Rene Quinton (1866-1925) Performed some gruesome experiments on dogs, draining them of blood and replacing it with saline or even sea water. In one experiment all the blood from a dog was replaced with water with the dog suffering only mild ill effects before recovering completely.
Giorgio Piccardi (1895-1982) repeatedly did the same experiments involving various chemical reactions of the sort commonly found in biological organisms and found that reaction times varied with time of day, lunar cycle, season and solar activity, with eclipses being especially odd.
Roumiana Tsenkova is a professor at Kobe University, Japan who has been using Near Infrared Spectroscopy to detect low concentrates of solutes in water and to characterise disease processes by the absorption spectra of cellular water.
According to the resonant recognition model of Irena Cosic, molecular interaction is via photon signalling, using a single unique frequency to achieve a single unique biological function.

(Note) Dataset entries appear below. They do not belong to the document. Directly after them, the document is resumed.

-- ==== Sys2Proof/Laws/Bits.lean ====
section
/-! SUPPORT. Bits of a word after one bit is written, and entries of a list after each of a range is changed. -/

namespace Sys2Proof.Machine

/-- Writing 1 to acknowledge clears that bit. -/
theorem w1c_one (w : Word) (n : Nat) : w1c w n 1 = putBit w n false := rfl

/-- Bits written one after another, at distinct places or not: the last write of a place stands. -/
theorem testBit_foldl {α : Type} (bit : α → Nat) (g : α → Bool) : ∀ (l : List α) (w : Word) (m : Nat), (∀ x ∈ l, bit x < 32) →
    testBit (l.foldl (fun w x => putBit w (bit x) (g x)) w) m =
      match l.reverse.find? (fun x => m == bit x) with
      | some x => g x
      | none => testBit w m
  | [], _, _, _ => rfl
  | x :: l, w, m, h => by
    rw [List.foldl_cons, testBit_foldl bit g l _ m fun y hy => h y (List.mem_cons_of_mem _ hy),
      testBit_putBit w (h x (List.mem_cons_self ..)), List.reverse_cons, List.find?_append]
    cases l.reverse.find? (fun x => m == bit x) with
    | some y => rfl
    | none =>
      by_cases hx : m = bit x
      · simp [hx]
      · have : (m == bit x) = false := beq_false_of_ne hx
        simp [hx, List.find?, this]

/-- The same change made to every index of a range. -/
theorem modify_range {α : Type} (l : List α) (f : α → α) (n : Nat) :
    (List.range n).foldl (fun l i => l.modify i f) l = l.mapIdx fun i x => if i < n then f x else x := by
  induction n with
  | zero =>
    apply List.ext_getElem?
    intro j
    cases h : l[j]? <;> simp [h]
  | succ n ih =>
    rw [List.range_succ, List.foldl_append, ih]
    simp only [List.foldl_cons, List.foldl_nil]
    apply List.ext_getElem?
    intro j
    simp only [List.getElem?_modify, List.getElem?_mapIdx]
    by_cases h : n = j
    · subst h
      cases l[n]? <;> simp
    · have : (j < n + 1) ↔ j < n := by omega
      simp [h, this]

/-- The same change made to every index. -/
theorem modify_range_map {α : Type} (l : List α) (f : α → α) {n : Nat} (h : l.length ≤ n) :
    (List.range n).foldl (fun l i => l.modify i f) l = l.map f := by
  rw [modify_range]
  apply List.ext_getElem?
  intro j
  simp only [List.getElem?_mapIdx, List.getElem?_map]
  by_cases hj : j < l.length
  · simp [hj, show j < n by omega]
  · simp [hj]

/-- An entry of a list after the same change of distinct indices. -/
theorem getD_foldl_modify {α : Type} (f : α → α) (d : α) : ∀ (is : List Nat) (l : List α) (j : Nat), is.Nodup →
    (is.foldl (fun l i => l.modify i f) l).getD j d = if j ∈ is ∧ j < l.length then f (l.getD j d) else l.getD j d
  | [], l, j, _ => by simp
  | i :: is, l, j, h => by
    obtain ⟨hi, hn⟩ := List.nodup_cons.mp h
    rw [List.foldl_cons, getD_foldl_modify f d is _ j hn]
    simp only [List.getD_eq_getElem?_getD, List.getElem?_modify, List.length_modify, List.mem_cons]
    by_cases hj : i = j
    · subst hj
      by_cases hl : i < l.length <;> simp [hi, hl]
    · have hj' : ¬ j = i := fun e => hj e.symm
      simp [hj, hj']

/-- Changes of entries keep the length. -/
theorem length_foldl_modify {α : Type} (f : α → α) : ∀ (is : List Nat) (l : List α),
    (is.foldl (fun l i => l.modify i f) l).length = l.length
  | [], _ => rfl
  | i :: is, l => by rw [List.foldl_cons, length_foldl_modify f is]; simp

/-- A fitted list has as many entries as asked for. -/
@[simp] theorem fitList_length {α : Type} (n : Nat) (d : α) (l : List α) : (fitList n d l).length = n := by simp [fitList]

end Sys2Proof.Machine
end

Branko Furst is professor of anaesthesiology at Albany Medical College. and author of the book “The Heart and Circulation: An Integrative Model ” which describes in detail the inadequacies of the currently accepted ‘pressure propulsion’ model of the heart.
Russian physicist Simon Shnoll found that the duration of basic molecular reactions both biological and chemical showed cyclic anomalies which appeared to correlate with planetary cycles.